Records excerpted from a collection
※

/-- KIND SET and COUNT ADJUST: define puts the whole stock on SHELF of a kind not in use, marks sets the low mark and the
restock team, and an adjustment changes one pool and the stock by the amount clamped; each is followed by the low mark test
(R100, R101, R106). A mode or pool of any other value is refused BAD_VALUE; the codes of the modes and the pools are the
model's reading of R202 c, log entry 5. -/
def Obligations.KindAndCountRequestsChangeTheKind : Prop :=
  ∀ (rn kind team : Byte) (value : Half) (s : State), s.house.mode = .active → kind.toNat ≤ 7 →
    let k := kind.toNat
    let r := s.kind k
    (value.toNat ≤ 20000 → kindInUse k s = false → ∃ t, t = lowMarkTest k (s.modKind k fun r =>
        { r with stock := value.toNat, shelf := value.toNat }) ∧
      exec (.kindSetDefine rn kind 0 value team) s =
        .next (answer rn 0x65 .ok (kind :: nat2 (t.kind k).stock ++ poolBytes (t.kind k)) t)) ∧
    (value.toNat ≤ 20000 → kindInUse k s = true →
      exec (.kindSetDefine rn kind 0 value team) s = .next (answer rn 0x65 .busy [] s)) ∧
    (20000 < value.toNat →
      exec (.kindSetDefine rn kind 0 value team) s = .next (answer rn 0x65 .badValue [] s) ∧
      exec (.kindSetMarks rn kind value team) s = .next (answer rn 0x65 .badValue [] s)) ∧
    (∀ mode : Byte, 1 < mode.toNat → exec (.kindSetDefine rn kind mode value team) s =
      .next (answer rn 0x65 .badValue [] s)) ∧
    (value.toNat ≤ 20000 → (team.toNat ≤ 15 ∨ team = 0xFF) → ∃ t, t = lowMarkTest k (s.modKind k fun r =>
        { r with lowMark := value.toNat, team := if team = 0xFF then none else some team.toNat }) ∧
      exec (.kindSetMarks rn kind value team) s = .next (answer rn 0x65 .ok
        (kind :: nat2 (t.kind k).lowMark ++ [optByte (t.kind k).team, flagByte (t.kind k).tripped]) t)) ∧
    (∀ pool : Byte, pool ≠ 0 → pool ≠ 3 → pool ≠ 4 →
      exec (.countAdjust rn kind pool value) s = .next (answer rn 0x67 .badValue [] s)) ∧
    ∀ x ∈ ([(0, .shelf), (3, .out), (4, .soiled)] : List (Byte × Pool)),
      ((value.toInt < -20000 ∨ 20000 < value.toInt) →
        exec (.countAdjust rn kind x.1 value) s = .next (answer rn 0x67 .badValue [] s)) ∧
      (-20000 ≤ value.toInt → value.toInt ≤ 20000 →
        let applied : Int := if value.toInt < 0 then max value.toInt (-(r.pool x.2 : Int))
          else min value.toInt (20000 - (r.stock : Int))
        ∃ t, t = lowMarkTest k (s.modKind k fun r =>
            { r.setPool x.2 ((r.pool x.2 : Int) + applied).toNat with stock := ((r.stock : Int) + applied).toNat }) ∧
          exec (.countAdjust rn kind x.1 value) s = .next (answer rn 0x67 .ok
            ([kind, x.1] ++ int2 applied ++ nat2 ((t.kind k).pool x.2) ++ nat2 (t.kind k).stock) t))

/-- The low mark test: an armed kind below its mark trips, with PLATES_LOW pending and a page to the restock team; a tripped
kind at or above its mark arms again with no page; else nothing changes (R114). -/
def Obligations.LowMarkTripsAndArms : Prop :=
  ∀ (k : Nat) (s : State), k < s.plates.kinds.length →
    let r := s.kind k
    let available := r.shelf + r.warming + r.ready - r.reserved
    (r.tripped = false → available < r.lowMark → lowMarkTest k s = raiseTo r.team .platesLow k
      (makePending .platesLow (s.modKind k fun r => { r with tripped := true }))) ∧
    (r.tripped = true → r.lowMark ≤ available → lowMarkTest k s = s.modKind k fun r => { r with tripped := false }) ∧
    (r.tripped = false → r.lowMark ≤ available → lowMarkTest k s = s) ∧
    (r.tripped = true → available < r.lowMark → lowMarkTest k s = s)

/-- Attribution gives drawn plates to the parts of the fired-order queue oldest first, each no more than its outstanding
reservation, and counts the rest as unplanned; a cold draw is counted and marks each part it reaches COLD_DRAW (R111, R112).
Clipping takes the excess of reserved over READY from the parts newest first, adds it to their short counts and marks each
part it reaches SAG, makes COURSE_SHORT pending and pages the restock team (R113). A part whose outstanding reservation
reaches 0 leaves the queue and a reservation report waits for it; a fall of reserved leaves a recheck waiting for each current
group in FIRE_WAIT that needs the kind (R107, R133, R179, R183). That a report waits as a mark until it is taken is the
model's choice, log entry 6. -/
def Obligations.AttributionAndClippingSettleReservations : Prop :=
  (∀ (k g : Nat) (s : State), g ∈ (reportFree k s).plan.recheckDue ↔ g ∈ s.plan.recheckDue ∨ ∃ j, j < 16 ∧
    (s.sect j).current = some g ∧ (s.course g).state = .fireWait ∧ ∃ r ∈ groupParts s g, (s.course r).cfg.kind = k) ∧
  ∀ (k n : Nat) (cold : Bool) (s : State), k < s.plates.kinds.length → (s.kind k).queue.Nodup →
    (∀ r ∈ (s.kind k).queue, r < s.plan.courses.length) →
    (s.kind k).reserved = ((s.kind k).queue.map fun r => (s.course r).outstanding).sum → (s.kind k).unplanned ≤ 65535 →
    let x := s.kind k
    let out := fun r => (s.course r).outstanding
    let drawn := attributeDraw k n cold s
    let clipped := clipTest k s
    (drawn.kind k).reserved = x.reserved - n ∧
    (drawn.kind k).unplanned =
      (if x.reserved < n then min (x.unplanned + (n - x.reserved)) 65535 else x.unplanned) ∧
    (drawn.kind k).cold = (if cold then min (x.cold + n) 65535 else x.cold) ∧
    (∀ j, j ≠ k → drawn.kind j = s.kind j ∧ (clipped.kind j).reserved = (s.kind j).reserved) ∧
    (∀ r, r ∉ x.queue → drawn.course r = s.course r ∧ clipped.course r = s.course r) ∧
    (x.reserved ≤ x.ready → clipped = s) ∧
    (x.ready < x.reserved → (clipped.kind k).reserved = x.ready ∧ clipped.notices.pendingSet &&& 0x1000 = 0x1000 ∧
      ∃ u : State, clipped = reportFree k (raiseTo x.team .platesShort k (makePending .courseShort u)) ∧
        u.paging = s.paging ∧ u.line = s.line ∧ u.plan.recheckDue = s.plan.recheckDue) ∧
    ((∀ r ∈ x.queue, 0 < out r) →
      (∀ pre r post, x.queue = pre ++ r :: post →
        let a := min (out r) (n - (pre.map out).sum)
        drawn.course r = { s.course r with
          outstanding := out r - a, drawn := (s.course r).drawn + a,
          flags := { (s.course r).flags with coldDraw := (s.course r).flags.coldDraw || (cold && decide (0 < a)) } } ∧
        let c := min (out r) ((x.reserved - x.ready) - (post.map out).sum)
        clipped.course r = { s.course r with
          outstanding := out r - c, short := (s.course r).short + c,
          flags := { (s.course r).flags with sag := (s.course r).flags.sag || decide (0 < c) } }) ∧
      (∀ t ∈ [drawn, clipped],
        (t.kind k).queue = x.queue.filter (fun r => 0 < (t.course r).outstanding) ∧
        (∀ r, r ∈ t.plan.reservationDue ↔
          r ∈ s.plan.reservationDue ∨ (r ∈ x.queue ∧ (t.course r).outstanding = 0)) ∧
        ((t.kind k).reserved < x.reserved → t.plan.recheckDue = s.plan.recheckDue ++ waitingOn s k) ∧
        ((t.kind k).reserved = x.reserved → t.plan.recheckDue = s.plan.recheckDue)))

/-- Plates are never made or lost: where the six pools of every kind sum to a stock of at most 20000, they do after any step
(R102, R103, R106). -/
def Obligations.PlatesAreConserved : Prop :=
  ∀ s t : State, PlatesConserved s → step s = .next t → PlatesConserved t

/-! ## The cabinets -/

/-- CABINET WRITE: the checks of the fields decide the reply; an accepted write stores the configured fields, the timers
clamped, and acts by the enabled field before and after it (R119, R120). -/
def Obligations.CabinetWriteStoresTheRecord : Prop :=
  ∀ (rn : Byte) (img : CabinetImage) (s : State), s.house.mode = .active → s.cabs.cabinets.length = 16 →
    img.index.toNat ≤ 15 →
    let c := img.index.toNat
    let r := s.cab c
    let stored := fun (x : CabinetRec) => { x with
      station := img.station, channel := img.channel.toNat,
      heatLoad := if img.heatLoad = 0xFF then none else some img.heatLoad.toNat, kind := img.kind.toNat,
      capacity := img.capacity.toNat, readyAt := img.ready.toInt, sagAt := img.sag.toInt, dwell := min img.dwell.toNat 900,
      staleLimit := max 10 (min 600 img.stale.toNat), policy := if img.policy = 0 then .hold else .cold,
      enabled := decide (img.enabled ≠ 0) }
    let bad := img.station = 0 ∨ img.station = 255 ∨ 3 < img.channel.toNat ∨ 7 < img.kind.toNat ∨ img.capacity = 0 ∨
      400 < img.capacity.toNat ∨ (47 < img.heatLoad.toNat ∧ img.heatLoad ≠ 0xFF) ∨ img.ready.toInt < -500 ∨
      4000 < img.ready.toInt ∨ img.sag.toInt < -500 ∨ 4000 < img.sag.toInt ∨ 1 < img.policy.toNat ∨
      img.ready.toInt ≤ img.sag.toInt
    let doubled := img.enabled ≠ 0 ∧ ∃ j, j < 16 ∧ j ≠ c ∧ (s.cab j).enabled = true ∧ (s.cab j).station = img.station ∧
      (s.cab j).channel = img.channel.toNat
    let occupied := (img.kind.toNat ≠ r.kind ∧ 0 < r.count) ∨ img.capacity.toNat < r.count
    (bad ∨ doubled → exec (.cabinetWrite rn img) s = .next (answer rn 0x68 .badValue [] s)) ∧
    (¬ (bad ∨ doubled) → occupied → exec (.cabinetWrite rn img) s = .next (answer rn 0x68 .busy [] s)) ∧
    (¬ (bad ∨ doubled) → ¬ occupied → ∃ t : State,
      exec (.cabinetWrite rn img) s = .next (answer rn 0x68 .ok (cabinetBytes img.index (t.cab c)) t) ∧
      (r.enabled = decide (img.enabled ≠ 0) → t = s.modCab c stored) ∧
      (r.enabled = false → img.enabled ≠ 0 → t = s.modCab c fun x => { stored x with
        temp := .cool, fault := false, dwellLeft := 0, staleLeft := max 10 (min 600 img.stale.toNat), staleDue := false }) ∧
      (r.enabled = true → img.enabled = 0 → t.cab c = { stored r with
          temp := .cool, fault := false, dwellLeft := 0, staleLeft := 0, staleDue := false } ∧
        (∀ j, j ≠ c → t.cab j = s.cab j) ∧ (∀ k, k ≠ r.kind → t.kind k = s.kind k) ∧
        (r.temp ≠ .ready → t.plates = s.plates) ∧
        (r.temp = .ready → (t.kind r.kind).ready = (s.kind r.kind).ready - min r.count (s.kind r.kind).ready)))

※

Could you return the lines in the entries above that contain "Prop"?

ANSWER FOR THE TASK –
def Obligations.KindAndCountRequestsChangeTheKind : Prop :=
def Obligations.LowMarkTripsAndArms : Prop :=
def Obligations.AttributionAndClippingSettleReservations : Prop :=
def Obligations.PlatesAreConserved : Prop :=
def Obligations.CabinetWriteStoresTheRecord : Prop :=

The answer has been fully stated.